_Exercise goal_.
From the entries that follow, reproduce exactly and only the lines from the line with "-- ==== Sys2Proof/Word.lean" to the line with "(r.setEntry l e)", endpoints included.

[Records for processing Boundary: Start]

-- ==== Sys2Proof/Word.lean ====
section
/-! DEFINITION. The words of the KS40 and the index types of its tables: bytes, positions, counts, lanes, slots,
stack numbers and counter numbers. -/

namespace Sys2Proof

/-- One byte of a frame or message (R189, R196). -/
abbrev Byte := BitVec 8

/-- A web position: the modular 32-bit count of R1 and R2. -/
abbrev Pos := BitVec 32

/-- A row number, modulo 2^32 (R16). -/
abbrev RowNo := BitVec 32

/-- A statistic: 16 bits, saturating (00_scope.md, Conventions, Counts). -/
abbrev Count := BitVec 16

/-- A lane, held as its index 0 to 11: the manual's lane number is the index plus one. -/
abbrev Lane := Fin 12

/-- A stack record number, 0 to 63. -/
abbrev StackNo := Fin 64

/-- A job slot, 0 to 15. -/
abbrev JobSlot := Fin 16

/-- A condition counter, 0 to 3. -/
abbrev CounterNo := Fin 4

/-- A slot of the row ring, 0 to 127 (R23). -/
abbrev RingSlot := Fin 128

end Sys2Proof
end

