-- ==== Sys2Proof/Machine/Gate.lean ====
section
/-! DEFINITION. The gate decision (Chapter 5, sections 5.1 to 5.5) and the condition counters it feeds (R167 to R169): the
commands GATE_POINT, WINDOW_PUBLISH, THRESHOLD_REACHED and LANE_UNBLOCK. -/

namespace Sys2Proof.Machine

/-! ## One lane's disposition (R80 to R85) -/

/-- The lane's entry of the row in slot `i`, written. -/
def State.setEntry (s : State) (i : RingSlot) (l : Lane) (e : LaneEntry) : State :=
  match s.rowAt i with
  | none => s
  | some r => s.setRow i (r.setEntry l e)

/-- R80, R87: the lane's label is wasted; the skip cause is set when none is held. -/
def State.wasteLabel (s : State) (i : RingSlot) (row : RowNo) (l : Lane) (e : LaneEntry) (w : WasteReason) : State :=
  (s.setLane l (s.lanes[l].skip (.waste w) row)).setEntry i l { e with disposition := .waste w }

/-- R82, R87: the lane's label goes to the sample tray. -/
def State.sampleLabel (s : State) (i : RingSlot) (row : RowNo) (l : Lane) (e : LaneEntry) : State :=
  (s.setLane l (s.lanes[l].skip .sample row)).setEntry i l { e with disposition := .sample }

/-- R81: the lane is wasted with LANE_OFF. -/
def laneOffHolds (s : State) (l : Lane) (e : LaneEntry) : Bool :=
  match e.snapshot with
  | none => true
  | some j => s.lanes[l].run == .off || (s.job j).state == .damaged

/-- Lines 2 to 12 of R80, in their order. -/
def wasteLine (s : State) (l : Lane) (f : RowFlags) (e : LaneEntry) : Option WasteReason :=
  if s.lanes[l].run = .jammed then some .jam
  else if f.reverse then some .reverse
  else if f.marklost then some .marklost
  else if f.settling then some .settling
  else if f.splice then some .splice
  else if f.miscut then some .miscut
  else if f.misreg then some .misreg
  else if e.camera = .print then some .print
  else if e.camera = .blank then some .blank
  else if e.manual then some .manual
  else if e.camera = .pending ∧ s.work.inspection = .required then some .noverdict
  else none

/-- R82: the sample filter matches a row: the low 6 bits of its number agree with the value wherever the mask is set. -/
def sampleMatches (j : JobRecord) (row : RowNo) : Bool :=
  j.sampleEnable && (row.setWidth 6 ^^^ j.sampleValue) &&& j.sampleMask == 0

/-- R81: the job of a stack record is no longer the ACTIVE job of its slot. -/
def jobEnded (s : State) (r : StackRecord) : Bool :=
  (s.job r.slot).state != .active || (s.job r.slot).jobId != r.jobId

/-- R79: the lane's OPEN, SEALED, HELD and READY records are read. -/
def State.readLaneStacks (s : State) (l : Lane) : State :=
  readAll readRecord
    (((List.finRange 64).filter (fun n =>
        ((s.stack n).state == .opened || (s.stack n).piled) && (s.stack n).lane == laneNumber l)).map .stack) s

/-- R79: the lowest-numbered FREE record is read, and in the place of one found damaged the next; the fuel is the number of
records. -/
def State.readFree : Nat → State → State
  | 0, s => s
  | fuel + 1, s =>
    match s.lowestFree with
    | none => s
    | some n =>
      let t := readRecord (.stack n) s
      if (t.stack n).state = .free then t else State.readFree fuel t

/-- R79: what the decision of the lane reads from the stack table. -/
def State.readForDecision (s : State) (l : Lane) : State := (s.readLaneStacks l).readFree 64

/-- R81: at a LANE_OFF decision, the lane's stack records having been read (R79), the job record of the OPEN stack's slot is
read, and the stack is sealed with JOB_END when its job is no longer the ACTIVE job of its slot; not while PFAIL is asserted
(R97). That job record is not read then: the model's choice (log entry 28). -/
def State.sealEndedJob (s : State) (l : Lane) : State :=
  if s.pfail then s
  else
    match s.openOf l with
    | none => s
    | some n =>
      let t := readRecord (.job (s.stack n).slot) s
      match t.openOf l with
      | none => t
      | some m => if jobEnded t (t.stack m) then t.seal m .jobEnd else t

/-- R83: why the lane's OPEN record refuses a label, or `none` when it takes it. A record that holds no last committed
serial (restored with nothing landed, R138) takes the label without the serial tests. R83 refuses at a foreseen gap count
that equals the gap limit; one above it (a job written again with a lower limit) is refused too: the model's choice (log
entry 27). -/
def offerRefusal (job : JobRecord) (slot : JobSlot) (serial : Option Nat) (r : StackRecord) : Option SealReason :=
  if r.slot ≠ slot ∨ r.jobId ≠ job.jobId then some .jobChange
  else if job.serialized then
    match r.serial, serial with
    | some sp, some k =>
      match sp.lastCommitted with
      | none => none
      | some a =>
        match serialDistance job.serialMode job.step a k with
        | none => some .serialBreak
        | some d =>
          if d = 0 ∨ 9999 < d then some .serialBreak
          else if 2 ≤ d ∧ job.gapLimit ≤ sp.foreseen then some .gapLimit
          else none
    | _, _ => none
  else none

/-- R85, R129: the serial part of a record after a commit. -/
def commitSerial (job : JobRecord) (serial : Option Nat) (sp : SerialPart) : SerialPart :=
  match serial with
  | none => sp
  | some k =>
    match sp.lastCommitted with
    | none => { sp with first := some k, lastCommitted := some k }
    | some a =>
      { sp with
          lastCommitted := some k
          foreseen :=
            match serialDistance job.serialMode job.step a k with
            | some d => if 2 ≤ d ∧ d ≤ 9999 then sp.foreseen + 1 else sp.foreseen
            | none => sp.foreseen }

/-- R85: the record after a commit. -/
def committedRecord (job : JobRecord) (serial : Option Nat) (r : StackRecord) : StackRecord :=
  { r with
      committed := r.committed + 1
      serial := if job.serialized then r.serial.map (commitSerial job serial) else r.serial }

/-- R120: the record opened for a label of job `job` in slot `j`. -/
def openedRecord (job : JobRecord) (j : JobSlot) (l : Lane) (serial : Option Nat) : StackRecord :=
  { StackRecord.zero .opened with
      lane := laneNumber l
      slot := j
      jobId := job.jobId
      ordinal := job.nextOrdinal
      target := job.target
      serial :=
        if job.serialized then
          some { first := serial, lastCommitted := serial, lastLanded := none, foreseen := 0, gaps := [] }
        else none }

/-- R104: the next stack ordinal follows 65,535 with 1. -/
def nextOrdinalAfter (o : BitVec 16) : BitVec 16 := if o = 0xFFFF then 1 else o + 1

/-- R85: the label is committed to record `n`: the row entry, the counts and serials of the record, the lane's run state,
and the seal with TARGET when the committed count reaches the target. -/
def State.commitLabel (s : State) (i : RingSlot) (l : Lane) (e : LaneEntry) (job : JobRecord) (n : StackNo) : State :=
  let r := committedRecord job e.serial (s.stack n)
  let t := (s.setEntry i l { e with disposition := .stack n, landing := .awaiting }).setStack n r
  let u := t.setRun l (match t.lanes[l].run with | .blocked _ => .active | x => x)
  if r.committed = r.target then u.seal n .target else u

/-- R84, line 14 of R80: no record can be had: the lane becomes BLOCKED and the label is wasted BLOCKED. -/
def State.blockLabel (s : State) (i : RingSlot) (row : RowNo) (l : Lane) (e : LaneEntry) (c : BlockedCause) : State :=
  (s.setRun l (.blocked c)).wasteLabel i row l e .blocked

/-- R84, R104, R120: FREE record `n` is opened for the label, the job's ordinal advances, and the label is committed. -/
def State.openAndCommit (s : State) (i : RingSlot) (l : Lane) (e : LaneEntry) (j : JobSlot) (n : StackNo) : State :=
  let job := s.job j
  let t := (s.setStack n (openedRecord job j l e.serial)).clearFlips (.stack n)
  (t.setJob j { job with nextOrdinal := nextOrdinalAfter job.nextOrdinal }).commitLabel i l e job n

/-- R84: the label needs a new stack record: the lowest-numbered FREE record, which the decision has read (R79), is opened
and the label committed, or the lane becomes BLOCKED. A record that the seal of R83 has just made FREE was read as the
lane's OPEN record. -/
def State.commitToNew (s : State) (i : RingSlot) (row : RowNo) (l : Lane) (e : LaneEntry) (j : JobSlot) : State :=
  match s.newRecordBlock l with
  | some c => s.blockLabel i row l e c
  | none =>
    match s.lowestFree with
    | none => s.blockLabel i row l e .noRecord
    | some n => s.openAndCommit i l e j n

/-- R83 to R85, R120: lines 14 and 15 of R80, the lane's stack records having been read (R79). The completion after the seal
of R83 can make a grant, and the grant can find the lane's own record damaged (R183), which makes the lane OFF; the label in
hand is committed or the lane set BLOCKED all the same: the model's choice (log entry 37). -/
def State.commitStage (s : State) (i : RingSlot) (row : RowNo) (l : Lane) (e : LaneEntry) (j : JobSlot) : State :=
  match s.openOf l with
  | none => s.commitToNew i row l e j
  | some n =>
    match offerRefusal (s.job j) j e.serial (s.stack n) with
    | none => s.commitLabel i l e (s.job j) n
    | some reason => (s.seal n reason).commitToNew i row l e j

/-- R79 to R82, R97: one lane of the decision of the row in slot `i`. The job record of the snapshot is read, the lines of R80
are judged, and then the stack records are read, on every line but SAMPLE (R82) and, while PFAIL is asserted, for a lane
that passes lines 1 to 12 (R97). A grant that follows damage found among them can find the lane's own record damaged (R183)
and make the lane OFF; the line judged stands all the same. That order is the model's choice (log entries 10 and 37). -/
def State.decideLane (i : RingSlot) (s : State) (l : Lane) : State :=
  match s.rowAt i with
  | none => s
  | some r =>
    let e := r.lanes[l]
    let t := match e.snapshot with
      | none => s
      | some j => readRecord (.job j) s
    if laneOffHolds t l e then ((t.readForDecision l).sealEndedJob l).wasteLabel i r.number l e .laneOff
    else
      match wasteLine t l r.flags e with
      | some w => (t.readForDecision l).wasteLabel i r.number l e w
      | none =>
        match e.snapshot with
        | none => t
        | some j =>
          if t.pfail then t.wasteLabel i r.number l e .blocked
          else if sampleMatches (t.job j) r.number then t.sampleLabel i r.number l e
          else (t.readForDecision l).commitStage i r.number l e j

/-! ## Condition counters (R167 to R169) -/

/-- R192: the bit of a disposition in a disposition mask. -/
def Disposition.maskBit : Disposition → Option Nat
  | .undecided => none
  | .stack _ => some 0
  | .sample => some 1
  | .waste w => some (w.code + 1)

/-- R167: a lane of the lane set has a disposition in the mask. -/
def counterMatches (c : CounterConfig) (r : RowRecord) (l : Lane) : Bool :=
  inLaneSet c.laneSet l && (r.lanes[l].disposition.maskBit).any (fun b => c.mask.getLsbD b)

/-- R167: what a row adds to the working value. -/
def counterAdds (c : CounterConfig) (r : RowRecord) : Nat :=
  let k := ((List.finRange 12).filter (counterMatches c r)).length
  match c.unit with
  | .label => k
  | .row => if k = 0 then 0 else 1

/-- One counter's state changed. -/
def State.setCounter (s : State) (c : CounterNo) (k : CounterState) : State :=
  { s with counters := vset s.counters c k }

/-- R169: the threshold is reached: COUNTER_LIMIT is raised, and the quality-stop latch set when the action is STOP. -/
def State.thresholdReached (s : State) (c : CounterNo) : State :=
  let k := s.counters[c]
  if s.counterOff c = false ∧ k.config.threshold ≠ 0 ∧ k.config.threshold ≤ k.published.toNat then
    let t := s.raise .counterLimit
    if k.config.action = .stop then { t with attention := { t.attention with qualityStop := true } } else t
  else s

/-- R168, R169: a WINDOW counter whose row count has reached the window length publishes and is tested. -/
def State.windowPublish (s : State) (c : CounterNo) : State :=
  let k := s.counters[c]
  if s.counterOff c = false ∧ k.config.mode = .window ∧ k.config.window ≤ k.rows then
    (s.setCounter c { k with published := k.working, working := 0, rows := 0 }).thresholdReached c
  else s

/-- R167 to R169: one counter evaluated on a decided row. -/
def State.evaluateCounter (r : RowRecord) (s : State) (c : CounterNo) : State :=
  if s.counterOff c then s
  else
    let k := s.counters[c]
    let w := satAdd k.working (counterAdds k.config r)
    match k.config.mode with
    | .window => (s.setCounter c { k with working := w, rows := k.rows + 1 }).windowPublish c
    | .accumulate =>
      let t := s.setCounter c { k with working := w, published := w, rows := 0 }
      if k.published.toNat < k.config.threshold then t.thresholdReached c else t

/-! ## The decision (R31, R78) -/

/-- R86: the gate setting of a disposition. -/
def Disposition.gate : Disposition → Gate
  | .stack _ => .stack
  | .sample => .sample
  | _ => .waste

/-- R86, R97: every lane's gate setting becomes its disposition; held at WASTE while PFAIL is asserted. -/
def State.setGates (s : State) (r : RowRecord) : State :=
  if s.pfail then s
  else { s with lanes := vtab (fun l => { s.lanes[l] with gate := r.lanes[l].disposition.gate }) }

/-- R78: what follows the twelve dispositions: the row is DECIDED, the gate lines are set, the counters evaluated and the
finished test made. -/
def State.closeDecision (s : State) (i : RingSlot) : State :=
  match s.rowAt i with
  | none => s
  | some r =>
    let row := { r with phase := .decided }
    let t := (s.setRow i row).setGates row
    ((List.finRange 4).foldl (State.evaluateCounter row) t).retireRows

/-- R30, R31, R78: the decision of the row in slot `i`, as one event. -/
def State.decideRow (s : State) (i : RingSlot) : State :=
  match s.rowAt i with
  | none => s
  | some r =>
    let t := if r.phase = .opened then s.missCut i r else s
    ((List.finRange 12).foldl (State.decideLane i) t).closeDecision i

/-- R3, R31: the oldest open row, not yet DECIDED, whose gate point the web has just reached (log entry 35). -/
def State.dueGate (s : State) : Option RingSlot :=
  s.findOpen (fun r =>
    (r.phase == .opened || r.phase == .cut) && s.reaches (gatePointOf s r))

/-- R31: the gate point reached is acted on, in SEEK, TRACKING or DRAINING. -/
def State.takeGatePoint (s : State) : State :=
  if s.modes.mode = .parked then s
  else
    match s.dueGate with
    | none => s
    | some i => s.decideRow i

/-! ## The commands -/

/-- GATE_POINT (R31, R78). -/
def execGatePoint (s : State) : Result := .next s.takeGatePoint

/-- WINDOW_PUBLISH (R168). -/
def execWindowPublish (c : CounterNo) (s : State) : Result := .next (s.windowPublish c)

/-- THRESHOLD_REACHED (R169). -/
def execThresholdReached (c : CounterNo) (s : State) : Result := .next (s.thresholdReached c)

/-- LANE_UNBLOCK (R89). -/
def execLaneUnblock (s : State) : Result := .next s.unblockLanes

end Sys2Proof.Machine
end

[Records for processing Boundary: End]
[Records for processing Boundary: Start]

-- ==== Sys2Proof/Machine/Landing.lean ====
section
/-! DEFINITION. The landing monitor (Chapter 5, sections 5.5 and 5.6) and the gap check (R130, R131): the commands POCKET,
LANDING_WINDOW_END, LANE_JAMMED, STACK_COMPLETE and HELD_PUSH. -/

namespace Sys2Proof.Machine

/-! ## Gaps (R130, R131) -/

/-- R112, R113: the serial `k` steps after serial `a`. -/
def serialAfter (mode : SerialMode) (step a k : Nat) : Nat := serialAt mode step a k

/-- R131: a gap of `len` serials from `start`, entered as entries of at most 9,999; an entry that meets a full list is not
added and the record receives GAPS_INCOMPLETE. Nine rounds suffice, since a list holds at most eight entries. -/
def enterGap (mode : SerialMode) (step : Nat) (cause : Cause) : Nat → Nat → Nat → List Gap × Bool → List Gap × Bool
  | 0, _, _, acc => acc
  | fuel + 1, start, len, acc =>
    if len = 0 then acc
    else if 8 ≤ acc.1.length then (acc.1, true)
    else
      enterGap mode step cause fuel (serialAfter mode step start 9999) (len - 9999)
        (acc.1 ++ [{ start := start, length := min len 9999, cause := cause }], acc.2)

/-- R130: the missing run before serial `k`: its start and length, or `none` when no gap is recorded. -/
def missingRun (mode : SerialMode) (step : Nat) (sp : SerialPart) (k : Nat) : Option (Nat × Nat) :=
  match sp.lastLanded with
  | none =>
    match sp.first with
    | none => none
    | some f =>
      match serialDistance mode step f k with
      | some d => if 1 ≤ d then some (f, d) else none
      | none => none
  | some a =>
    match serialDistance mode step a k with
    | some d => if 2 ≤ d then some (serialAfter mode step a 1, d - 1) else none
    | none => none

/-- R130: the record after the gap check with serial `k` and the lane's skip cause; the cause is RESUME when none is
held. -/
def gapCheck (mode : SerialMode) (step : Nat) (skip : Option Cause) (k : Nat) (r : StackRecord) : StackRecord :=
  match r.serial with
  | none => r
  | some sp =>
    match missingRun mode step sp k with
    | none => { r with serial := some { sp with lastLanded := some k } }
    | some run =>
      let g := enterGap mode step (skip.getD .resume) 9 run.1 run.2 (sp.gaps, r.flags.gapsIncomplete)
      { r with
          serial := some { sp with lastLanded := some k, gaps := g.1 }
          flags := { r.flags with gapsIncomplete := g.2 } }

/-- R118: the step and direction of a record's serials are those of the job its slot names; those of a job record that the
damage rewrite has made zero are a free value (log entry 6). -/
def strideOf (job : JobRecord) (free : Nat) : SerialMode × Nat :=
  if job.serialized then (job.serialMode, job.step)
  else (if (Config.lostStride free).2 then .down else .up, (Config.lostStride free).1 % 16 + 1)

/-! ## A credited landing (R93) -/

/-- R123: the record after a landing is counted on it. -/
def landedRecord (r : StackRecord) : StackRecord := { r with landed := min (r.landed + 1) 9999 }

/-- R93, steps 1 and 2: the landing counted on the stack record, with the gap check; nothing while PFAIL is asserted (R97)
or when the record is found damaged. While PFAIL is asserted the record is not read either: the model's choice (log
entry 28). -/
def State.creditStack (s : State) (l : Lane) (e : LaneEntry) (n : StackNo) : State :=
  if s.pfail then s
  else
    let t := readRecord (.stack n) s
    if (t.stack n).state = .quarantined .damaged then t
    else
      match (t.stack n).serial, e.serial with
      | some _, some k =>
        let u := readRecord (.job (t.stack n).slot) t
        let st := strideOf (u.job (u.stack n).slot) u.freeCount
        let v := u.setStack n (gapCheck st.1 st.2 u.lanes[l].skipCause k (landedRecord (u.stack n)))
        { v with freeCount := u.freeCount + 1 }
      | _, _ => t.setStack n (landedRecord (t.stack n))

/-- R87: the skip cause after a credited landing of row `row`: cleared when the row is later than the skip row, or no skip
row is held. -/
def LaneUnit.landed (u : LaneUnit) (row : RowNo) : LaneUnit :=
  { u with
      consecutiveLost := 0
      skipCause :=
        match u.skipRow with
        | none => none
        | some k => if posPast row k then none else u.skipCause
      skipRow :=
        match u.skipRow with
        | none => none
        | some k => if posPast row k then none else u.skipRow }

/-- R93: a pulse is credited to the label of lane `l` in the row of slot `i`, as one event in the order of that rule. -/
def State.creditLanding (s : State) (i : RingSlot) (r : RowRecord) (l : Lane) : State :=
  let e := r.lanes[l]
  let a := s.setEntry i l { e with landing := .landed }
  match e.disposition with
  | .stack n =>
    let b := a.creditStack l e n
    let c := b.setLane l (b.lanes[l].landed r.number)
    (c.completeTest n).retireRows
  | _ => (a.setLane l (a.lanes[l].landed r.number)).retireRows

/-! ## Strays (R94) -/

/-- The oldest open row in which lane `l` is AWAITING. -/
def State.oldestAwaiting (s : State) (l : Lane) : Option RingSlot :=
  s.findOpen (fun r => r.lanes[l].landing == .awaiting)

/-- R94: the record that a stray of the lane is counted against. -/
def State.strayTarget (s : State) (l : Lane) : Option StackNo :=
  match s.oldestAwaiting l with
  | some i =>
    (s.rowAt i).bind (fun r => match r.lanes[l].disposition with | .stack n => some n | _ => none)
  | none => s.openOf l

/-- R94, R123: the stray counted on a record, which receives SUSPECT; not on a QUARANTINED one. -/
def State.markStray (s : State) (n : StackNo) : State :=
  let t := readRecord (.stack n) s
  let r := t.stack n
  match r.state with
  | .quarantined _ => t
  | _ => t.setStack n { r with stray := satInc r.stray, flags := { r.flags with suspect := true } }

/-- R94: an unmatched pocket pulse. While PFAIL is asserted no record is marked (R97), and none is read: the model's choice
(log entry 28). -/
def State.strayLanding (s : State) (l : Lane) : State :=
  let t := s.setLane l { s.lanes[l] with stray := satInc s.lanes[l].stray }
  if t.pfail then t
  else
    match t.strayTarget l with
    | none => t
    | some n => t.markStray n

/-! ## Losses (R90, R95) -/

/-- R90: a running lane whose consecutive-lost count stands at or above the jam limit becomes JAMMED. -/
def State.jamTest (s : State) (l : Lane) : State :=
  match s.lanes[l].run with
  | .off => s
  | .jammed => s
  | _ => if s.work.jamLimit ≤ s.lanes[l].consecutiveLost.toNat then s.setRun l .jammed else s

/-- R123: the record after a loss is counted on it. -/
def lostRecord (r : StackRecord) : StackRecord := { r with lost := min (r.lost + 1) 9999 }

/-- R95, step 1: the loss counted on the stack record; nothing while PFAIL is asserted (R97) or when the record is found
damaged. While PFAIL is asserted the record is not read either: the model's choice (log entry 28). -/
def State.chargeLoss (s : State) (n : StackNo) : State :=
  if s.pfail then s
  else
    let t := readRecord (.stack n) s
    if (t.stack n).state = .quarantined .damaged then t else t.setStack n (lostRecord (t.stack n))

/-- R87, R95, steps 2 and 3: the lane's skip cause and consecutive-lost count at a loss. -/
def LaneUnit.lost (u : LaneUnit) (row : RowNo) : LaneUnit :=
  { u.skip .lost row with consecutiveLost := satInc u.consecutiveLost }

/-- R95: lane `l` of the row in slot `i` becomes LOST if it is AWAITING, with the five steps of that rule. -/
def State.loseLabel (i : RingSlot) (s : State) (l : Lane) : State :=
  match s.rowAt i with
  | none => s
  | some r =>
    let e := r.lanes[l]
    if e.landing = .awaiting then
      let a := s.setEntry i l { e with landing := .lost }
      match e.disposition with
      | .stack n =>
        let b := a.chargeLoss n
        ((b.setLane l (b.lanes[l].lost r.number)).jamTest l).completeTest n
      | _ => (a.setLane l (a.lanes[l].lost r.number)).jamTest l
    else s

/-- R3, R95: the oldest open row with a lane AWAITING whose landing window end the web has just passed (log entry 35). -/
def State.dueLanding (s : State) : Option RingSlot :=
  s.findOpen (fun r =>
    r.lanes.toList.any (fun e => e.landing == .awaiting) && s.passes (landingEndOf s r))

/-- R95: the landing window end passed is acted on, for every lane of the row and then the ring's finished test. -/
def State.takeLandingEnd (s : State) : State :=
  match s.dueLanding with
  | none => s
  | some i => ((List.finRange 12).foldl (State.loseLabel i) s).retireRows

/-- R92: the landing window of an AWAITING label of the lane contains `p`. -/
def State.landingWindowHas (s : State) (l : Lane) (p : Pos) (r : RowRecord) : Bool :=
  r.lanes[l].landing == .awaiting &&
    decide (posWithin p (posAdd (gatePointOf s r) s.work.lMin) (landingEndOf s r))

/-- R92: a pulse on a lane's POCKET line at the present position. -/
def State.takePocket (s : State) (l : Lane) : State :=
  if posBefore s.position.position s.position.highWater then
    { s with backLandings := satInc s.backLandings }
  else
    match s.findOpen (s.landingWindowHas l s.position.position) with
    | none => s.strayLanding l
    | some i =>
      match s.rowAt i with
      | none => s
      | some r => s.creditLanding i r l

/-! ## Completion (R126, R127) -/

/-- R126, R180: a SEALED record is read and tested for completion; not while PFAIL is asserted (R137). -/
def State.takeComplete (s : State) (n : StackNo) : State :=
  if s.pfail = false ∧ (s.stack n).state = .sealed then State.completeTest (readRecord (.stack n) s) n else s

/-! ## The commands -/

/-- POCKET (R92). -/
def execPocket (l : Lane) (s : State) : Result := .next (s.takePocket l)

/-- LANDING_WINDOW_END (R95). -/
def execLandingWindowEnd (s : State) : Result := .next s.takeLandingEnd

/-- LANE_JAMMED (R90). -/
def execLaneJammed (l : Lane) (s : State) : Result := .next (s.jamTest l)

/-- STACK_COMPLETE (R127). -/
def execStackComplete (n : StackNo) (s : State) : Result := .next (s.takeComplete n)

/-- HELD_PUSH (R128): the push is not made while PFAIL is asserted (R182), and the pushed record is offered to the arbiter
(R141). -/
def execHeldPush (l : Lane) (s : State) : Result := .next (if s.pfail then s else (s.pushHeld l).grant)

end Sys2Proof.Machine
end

[Records for processing Boundary: End]
[Records for processing Boundary: Start]

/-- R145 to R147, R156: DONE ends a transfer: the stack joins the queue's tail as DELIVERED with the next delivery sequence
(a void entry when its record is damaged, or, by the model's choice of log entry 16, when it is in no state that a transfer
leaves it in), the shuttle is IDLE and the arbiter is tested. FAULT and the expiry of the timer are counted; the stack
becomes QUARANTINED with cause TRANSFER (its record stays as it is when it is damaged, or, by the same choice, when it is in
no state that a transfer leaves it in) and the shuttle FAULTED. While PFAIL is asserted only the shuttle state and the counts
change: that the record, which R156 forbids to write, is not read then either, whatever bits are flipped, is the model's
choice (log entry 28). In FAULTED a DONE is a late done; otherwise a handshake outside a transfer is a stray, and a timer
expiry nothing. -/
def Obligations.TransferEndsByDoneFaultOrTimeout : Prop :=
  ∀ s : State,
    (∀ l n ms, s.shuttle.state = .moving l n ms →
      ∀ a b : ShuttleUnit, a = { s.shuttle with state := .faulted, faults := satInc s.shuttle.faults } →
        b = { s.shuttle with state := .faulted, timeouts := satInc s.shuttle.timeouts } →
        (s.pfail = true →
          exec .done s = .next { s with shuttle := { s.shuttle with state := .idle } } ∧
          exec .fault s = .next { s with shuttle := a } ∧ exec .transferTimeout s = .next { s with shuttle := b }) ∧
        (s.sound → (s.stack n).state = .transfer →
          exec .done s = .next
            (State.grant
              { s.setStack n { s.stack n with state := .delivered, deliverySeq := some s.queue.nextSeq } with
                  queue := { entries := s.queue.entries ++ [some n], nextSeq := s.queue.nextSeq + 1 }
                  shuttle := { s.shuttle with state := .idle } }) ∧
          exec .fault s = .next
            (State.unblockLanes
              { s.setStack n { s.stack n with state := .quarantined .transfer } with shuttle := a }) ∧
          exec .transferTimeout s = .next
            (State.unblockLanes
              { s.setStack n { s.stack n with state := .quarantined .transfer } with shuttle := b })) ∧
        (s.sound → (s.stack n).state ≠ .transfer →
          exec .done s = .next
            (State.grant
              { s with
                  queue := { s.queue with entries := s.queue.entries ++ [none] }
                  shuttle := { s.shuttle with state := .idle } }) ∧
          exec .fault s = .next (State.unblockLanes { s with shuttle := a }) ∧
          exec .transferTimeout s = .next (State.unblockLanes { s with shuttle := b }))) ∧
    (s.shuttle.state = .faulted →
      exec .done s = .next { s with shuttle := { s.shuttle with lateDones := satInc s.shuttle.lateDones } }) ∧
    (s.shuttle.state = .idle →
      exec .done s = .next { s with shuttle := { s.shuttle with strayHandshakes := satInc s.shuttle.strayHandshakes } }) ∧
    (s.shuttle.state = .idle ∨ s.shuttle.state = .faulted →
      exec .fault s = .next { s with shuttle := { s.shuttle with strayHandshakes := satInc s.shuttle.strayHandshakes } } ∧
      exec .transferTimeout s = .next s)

[Records for processing Boundary: End]

_Finished exercise_.
-- ==== Sys2Proof/Word.lean ====
section
/-! DEFINITION. The words of the KS40 and the index types of its tables: bytes, positions, counts, lanes, slots,
stack numbers and counter numbers. -/

namespace Sys2Proof

/-- One byte of a frame or message (R189, R196). -/
abbrev Byte := BitVec 8

/-- A web position: the modular 32-bit count of R1 and R2. -/
abbrev Pos := BitVec 32

/-- A row number, modulo 2^32 (R16). -/
abbrev RowNo := BitVec 32

/-- A statistic: 16 bits, saturating (00_scope.md, Conventions, Counts). -/
abbrev Count := BitVec 16

/-- A lane, held as its index 0 to 11: the manual's lane number is the index plus one. -/
abbrev Lane := Fin 12

/-- A stack record number, 0 to 63. -/
abbrev StackNo := Fin 64

/-- A job slot, 0 to 15. -/
abbrev JobSlot := Fin 16

/-- A condition counter, 0 to 3. -/
abbrev CounterNo := Fin 4

/-- A slot of the row ring, 0 to 127 (R23). -/
abbrev RingSlot := Fin 128

end Sys2Proof
end

-- ==== Sys2Proof/Machine/Gate.lean ====
section
/-! DEFINITION. The gate decision (Chapter 5, sections 5.1 to 5.5) and the condition counters it feeds (R167 to R169): the
commands GATE_POINT, WINDOW_PUBLISH, THRESHOLD_REACHED and LANE_UNBLOCK. -/

namespace Sys2Proof.Machine

/-! ## One lane's disposition (R80 to R85) -/

/-- The lane's entry of the row in slot `i`, written. -/
def State.setEntry (s : State) (i : RingSlot) (l : Lane) (e : LaneEntry) : State :=
  match s.rowAt i with
  | none => s
  | some r => s.setRow i (r.setEntry l e)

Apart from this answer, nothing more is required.